Sergei Markov’s attempt to present the situation as the Circassians enjoying “their own state” in the Caucasus is, in fact, a major and deliberate effort to falsify history. In reality, while approximately five million Circassians live in exile in more than 50 countries, today only less than one million Circassians remain in their homeland. The majority of them live in three republics in the North Caucasus separated by artificial boundaries and officially identified as Kabardins, Cherkess, Adygs, Shapsugs –that is, not by their ethnic names but by their geographical locations. By cutting Circassia’s territory into separate pieces and giving them different names, Russia effectively achieves the aim of eradicating the national identity of Circassians, as well as visually erasing Circassia from the geopolitical map of the region.
On the other hand, the Circassians recently came up with an initiative which, if successful, can return them their single ethnic name and geopolitical position (Window to Eurasia, January 8). The Circassians are calling on their compatriots to identify their ethnicity as a Circassian in the upcoming Russian census, not as Adyg, Kabardin or Cherkess, as required from Soviet times until recently. For propaganda purposes, the Circassians have developed a special website, www.perepis2010.org, where they post excerpts from the Russian constitution regarding their rights of ethnic identification, news about the census and propaganda materials that they plan to circulate in a printed form among non-internet users.

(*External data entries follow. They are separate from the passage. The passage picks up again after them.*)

-- ==== Sys2Proof/Machine/HodOps.lean ====
section
/-! DEFINITION. The hod: targets, intake, ordered and unordered combination, folding, broadcast (R294 to R308, R313, R314,
R527 to R529). -/

namespace Sys2Proof.Machine

/-! ### Targets (R294, R295) -/

/-- BASE. -/
def tgBase (a : BitVec 64) : Nat := fld a 0 14
/-- LENGTH. -/
def tgLen (a : BitVec 64) : Nat := fld a 16 15
/-- OP. -/
def tgOp (a : BitVec 64) : Nat := fld a 32 3
/-- ORDERED. -/
def tgOrd (a : BitVec 64) : Bool := bit a 35
/-- KEEP. -/
def tgKeep (a : BitVec 64) : Bool := bit a 36
/-- EPOCH. -/
def tgEpoch (a : BitVec 64) : BitVec 8 := a.extractLsb' 40 8
/-- CONTRIB. -/
def tgContrib (a : BitVec 64) : BitVec 16 := a.extractLsb' 48 16
/-- STAGE_BASE. -/
def tgStage (b : BitVec 64) : Nat := fld b 0 14

/-- Courses of hod memory. -/
def hodCourses : Nat := 16384

/-- A declaration is malformed (R295, R313): an area past the last course, CONTRIB 0, or LENGTH 0. -/
def declBad (a b : BitVec 64) : Bool :=
  let k := popCount 16 (tgContrib a).toNat
  tgContrib a = 0 || tgLen a = 0 || decide (tgBase a + tgLen a > hodCourses)
    || (tgOrd a && decide (k > 1) && decide (tgStage b + (k - 1) * tgLen a > hodCourses))

/-- Change target `n`. -/
def State.updTgt (s : State) (n : Nat) (f : HodTarget → HodTarget) : State := { s with hod := { s.hod with tgts := upd s.hod.tgts n f } }

/-- A declaration takes effect: the target is OPEN, with no arrival record. -/
def HodTarget.open (g : HodTarget) (a b : BitVec 64) : HodTarget :=
  { g with state := 1, done := 0, curA := a, curB := b, granted := [], combined := [], staged := [] }

/-- Declare target `n`: at once when nothing granted is unapplied, else after it (R294). -/
def declare (n : Nat) (a b : BitVec 64) (s : State) : State :=
  let s1 := s.updTgt n fun g => { g with regA := a, regB := b }
  if s1.hod.flight.isEmpty then s1.updTgt n fun g => g.open a b
  else { s1 with hod := { s1.hod with decls := s1.hod.decls ++ [{ tgt := n, a := a, b := b, ahead := s1.hod.flight.length }] } }

/-- Free target `n`. -/
def freeTgt (n : Nat) (s : State) : State :=
  let s1 := s.updTgt n fun g => { g with state := 0, done := 0, granted := [], combined := [], staged := [] }
  { s1 with hod := { s1.hod with decls := s1.hod.decls.filter fun d => d.tgt ≠ n } }

/-- A written HOD_TGT_A: its RW fields. -/
def tgAMask : BitVec 64 := 0xFFFFFF1F7FFF3FFF#64
/-- A written HOD_TGT_B: STAGE_BASE, EVT and EVT_EN. -/
def tgBMask : BitVec 64 := 0x7F3FFF#64

/-- A write of HOD_TGT_A[n], whole or by halves: `mask` says which bits the access covers. -/
def tgtAWrite (n : Nat) (mask v : BitVec 64) (s : State) : State :=
  s.updTgt n fun g => { g with regA := (g.regA &&& ~~~(mask &&& tgAMask)) ||| (v &&& mask &&& tgAMask) }

/-- A write of HOD_TGT_B[n] (R294, R314): STATE 1 declares, 0 frees, and 2 and 3 change only the other fields.  A
declaration that breaks R295 is not made, and HOD_ERR records it. -/
def tgtBWrite (n : Nat) (mask v : BitVec 64) (s : State) : State :=
  let s1 := s.updTgt n fun g => { g with regB := (g.regB &&& ~~~(mask &&& tgBMask)) ||| (v &&& mask &&& tgBMask) }
  if !bit mask 24 then s1
  else
    let g := s1.tgt n
    match fld v 24 2 with
    | 0 => freeTgt n s1
    | 1 =>
    if tgOp g.regA > 4 then hodErr 0 2 0 s1
    else if declBad g.regA g.regB then hodErr 0 3 0 s1
    else declare n g.regA g.regB s1
    | _ => s1

/-- HOD_TGT_DECLARE_WRITE (R294): a whole write of HOD_TGT_B with STATE = 1. -/
def execHodTgtDeclareWrite (who : Who) (tgt : Nat) (value : BitVec 64) (s : State) : Out :=
  .next (if tgt < 64 then regWrite who .hod .yes (tgtBWrite tgt (BitVec.allOnes 64) (setFld value 24 2 1)) s else s)

/-- HOD_TGT_FREE_WRITE (R294): a whole write of HOD_TGT_B with STATE = 0. -/
def execHodTgtFreeWrite (who : Who) (tgt : Nat) (value : BitVec 64) (s : State) : Out :=
  .next (if tgt < 64 then regWrite who .hod .yes (tgtBWrite tgt (BitVec.allOnes 64) (setFld value 24 2 0)) s else s)

/-! ### HOD commands (R304 to R306) -/

/-- OP: 0 DECLARE, 1 SEND, 2 BROADCAST. -/
def hOp (e : BitVec 512) : Nat := fld e 8 2
/-- TGT. -/
def hTgt (e : BitVec 512) : Nat := fld e 10 6
/-- BASE, OFFSET or SRC. -/
def hBase (e : BitVec 512) : Nat := fld e 32 14
/-- LENGTH or COUNT. -/
def hLen (e : BitVec 512) : Nat := fld e 48 15
/-- WAIT. -/
def hWait (e : BitVec 512) : Bool := bit e 69
/-- DST. -/
def hDst (e : BitVec 512) : Nat := fld e 80 15
/-- EVT, when EVT_EN is 1. -/
def hEvt (e : BitVec 512) : Option Nat := if bit e 118 then some (fld e 112 6) else none

/-- HOD_TGT_A of a DECLARE of a step with MODE_EPOCH `ep`. -/
def declA (e : BitVec 512) (ep : BitVec 8) : BitVec 64 :=
  BitVec.ofNat 64 (hBase e + 2 ^ 16 * hLen e + 2 ^ 32 * fld e 64 3 + 2 ^ 35 * fld e 67 1 + 2 ^ 36 * fld e 68 1 + 2 ^ 40 * ep.toNat
    + 2 ^ 48 * fld e 80 16)

/-- HOD_TGT_B of it. -/
def declB (e : BitVec 512) : BitVec 64 := BitVec.ofNat 64 (fld e 96 14 + 2 ^ 16 * fld e 112 7)

/-- The fields of R304 that an OP uses. -/
def hodFields (op : Nat) : List (Nat × Nat) :=
  match op with
  | 0 => [(0, 16), (32, 14), (48, 15), (64, 5), (80, 16), (96, 14), (112, 7)]
  | 1 => [(0, 16), (32, 14), (320, 64)]
  | _ => [(0, 16), (32, 14), (48, 15), (69, 1), (80, 15), (112, 7)]

/-- The causes of HOD_ERR for a HOD command (R305, R313). -/
def hodCause (s : State) (e : BitVec 512) : Option Nat :=
  let op := hOp e
  if op = 3 || strayBits e (hodFields op) then some 2
  else if op = 1 && (!hasRange e 0x28 || badRange e 0x28 || bit e (8 * 0x28 + 32)) then some 2
  else if op = 0 && fld e 64 3 > 4 then some 2
  else if op = 0 && declBad (declA e 0) (declB e) then some 3
  else if op = 2 && (hLen e = 0 || hBase e + hLen e > hodCourses) then some 3
  else if op = 1 && hBase e + (cmdRange e 0x28).length > tgLen (s.tgt (hTgt e)).curA then some 4
  else none

/-- The hod port's command: the first of its queue. -/
def hodHead (s : State) (t : Nat) : Option EngCmd :=
  match (s.tile t).hp.queue with
  | c :: _ => if s.tileLive t && (c.begun || mayTake s t c) then some c else none
  | [] => none

/-- A HOD command reaches the port: malformed, it ends the step (R305); else it goes to issue. -/
def hodCheck (t : Nat) (c : EngCmd) (s : State) : State :=
  match hodCause s c.raw with
  | some k => malformed t c.urgent (hodErr t k c.index s)
  | none => passCheck t 4 s

/-- HOD_DECLARE (R294, R304, R305, R453): the target is declared with the step's MODE_EPOCH; a gated hod discards the
declaration, and counts it (log entry 87).  An undefined OP is found here. -/
def execHodDeclare (tile : Nat) (s : State) : Out :=
  match hodHead s tile with
  | none => .next s
  | some c =>
    if hOp c.raw ≠ 0 && hOp c.raw ≠ 3 then .next s
    else
      match hodCause s c.raw, s.run tile c.urgent with
      | some k, _ => .next (malformed tile c.urgent (hodErr tile k c.index s))
      | none, some r =>
        .next (popCmd tile 4
          (if s.gated .hod then s.countGated else declare (hTgt c.raw) (declA c.raw (dEpoch r.desc)) (declB c.raw) s))
      | none, none => .next s

/-- HOD_SEND (R299, R304, R305): the command is checked and goes to issue; once issued, each event reads its next course
into the drain buffer, unless that is full. -/
def execHodSend (tile : Nat) (held : Held) (s : State) : Out :=
  match hodHead s tile with
  | none => .next s
  | some c =>
    if hOp c.raw ≠ 1 then .next s
    else if !c.checked then .next (hodCheck tile c s)
    else if !c.issued then .next (tryIssue tile 4 s)
    else
      match s.run tile c.urgent with
      | none => .next s
      | some r =>
        let hp := (s.tile tile).hp
        if hp.buf.length ≥ drainBufCap then .next s
        else
          let g := cmdRange c.raw 0x28
          match engRead tile c.urgent 4 ((g.start + hp.sendAt) % 32768) (beginCmd tile 4 (charge tile c.urgent false held s)) with
          | .error z => .next z
          | .ok (d, s1) =>
            let s2 := pushHod tile (hodCourseOf tile c.urgent r (hTgt c.raw) (hBase c.raw + hp.sendAt) d) s1
            if hp.sendAt + 1 = g.length then
              .next (popCmd tile 4 (retireRanges tile 4 c.urgent [g]
                (s2.updTile tile fun x => { x with hp := { x.hp with sendAt := 0 } })))
            else .next (s2.updTile tile fun x => { x with hp := { x.hp with sendAt := x.hp.sendAt + 1 } })

/-- HOD_BROADCAST (R305, R306): the command is checked and begins; its courses are read by BROADCAST_READ. -/
def execHodBroadcast (tile : Nat) (s : State) : Out :=
  match hodHead s tile with
  | none => .next s
  | some c =>
    if hOp c.raw ≠ 2 || c.begun then .next s
    else
      match hodCause s c.raw with
      | some k => .next (malformed tile c.urgent (hodErr tile k c.index s))
      | none =>
        let s1 := s.updQ tile 4 fun q => match q with
          | a :: r => { a with checked := true, issued := true, begun := true } :: r
          | [] => []
        .next (s1.updTile tile fun x => { x with hp := { x.hp with bcastAt := 0 } })

/-- The read of a BROADCAST waits: its first read, with WAIT = 1, while TGT is not COMPLETE (R306). -/
def bcastWaits (s : State) (t : Nat) (c : EngCmd) : Bool :=
  hWait c.raw && decide ((s.tile t).hp.bcastAt = 0) && decide ((s.tgt (hTgt c.raw)).state ≠ 2)

/-- A hod course as a BROADCAST reads it: zeros of a gated hod (R453). -/
def hodCourse (s : State) (k : Nat) : BitVec 1024 := if s.gated .hod then 0 else sget (fun _ => 0) s.hod.mem k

The attempt can potentially lead to the reincarnation of Circassia on the map of the Caucasus if the same ethnic group officially declares its single identity. The Russian census of 2010 may become the starting point for the Circassians to reach their frequently announced demand –the reunification of three republics into one Circassian Republic. This, in the best-case scenario, could become the largest region of the North Caucasus, legalizing the territory of an already existing large mono-ethnic group and moving the poles of power from the eastern to the western North Caucasus and the Black Sea coast.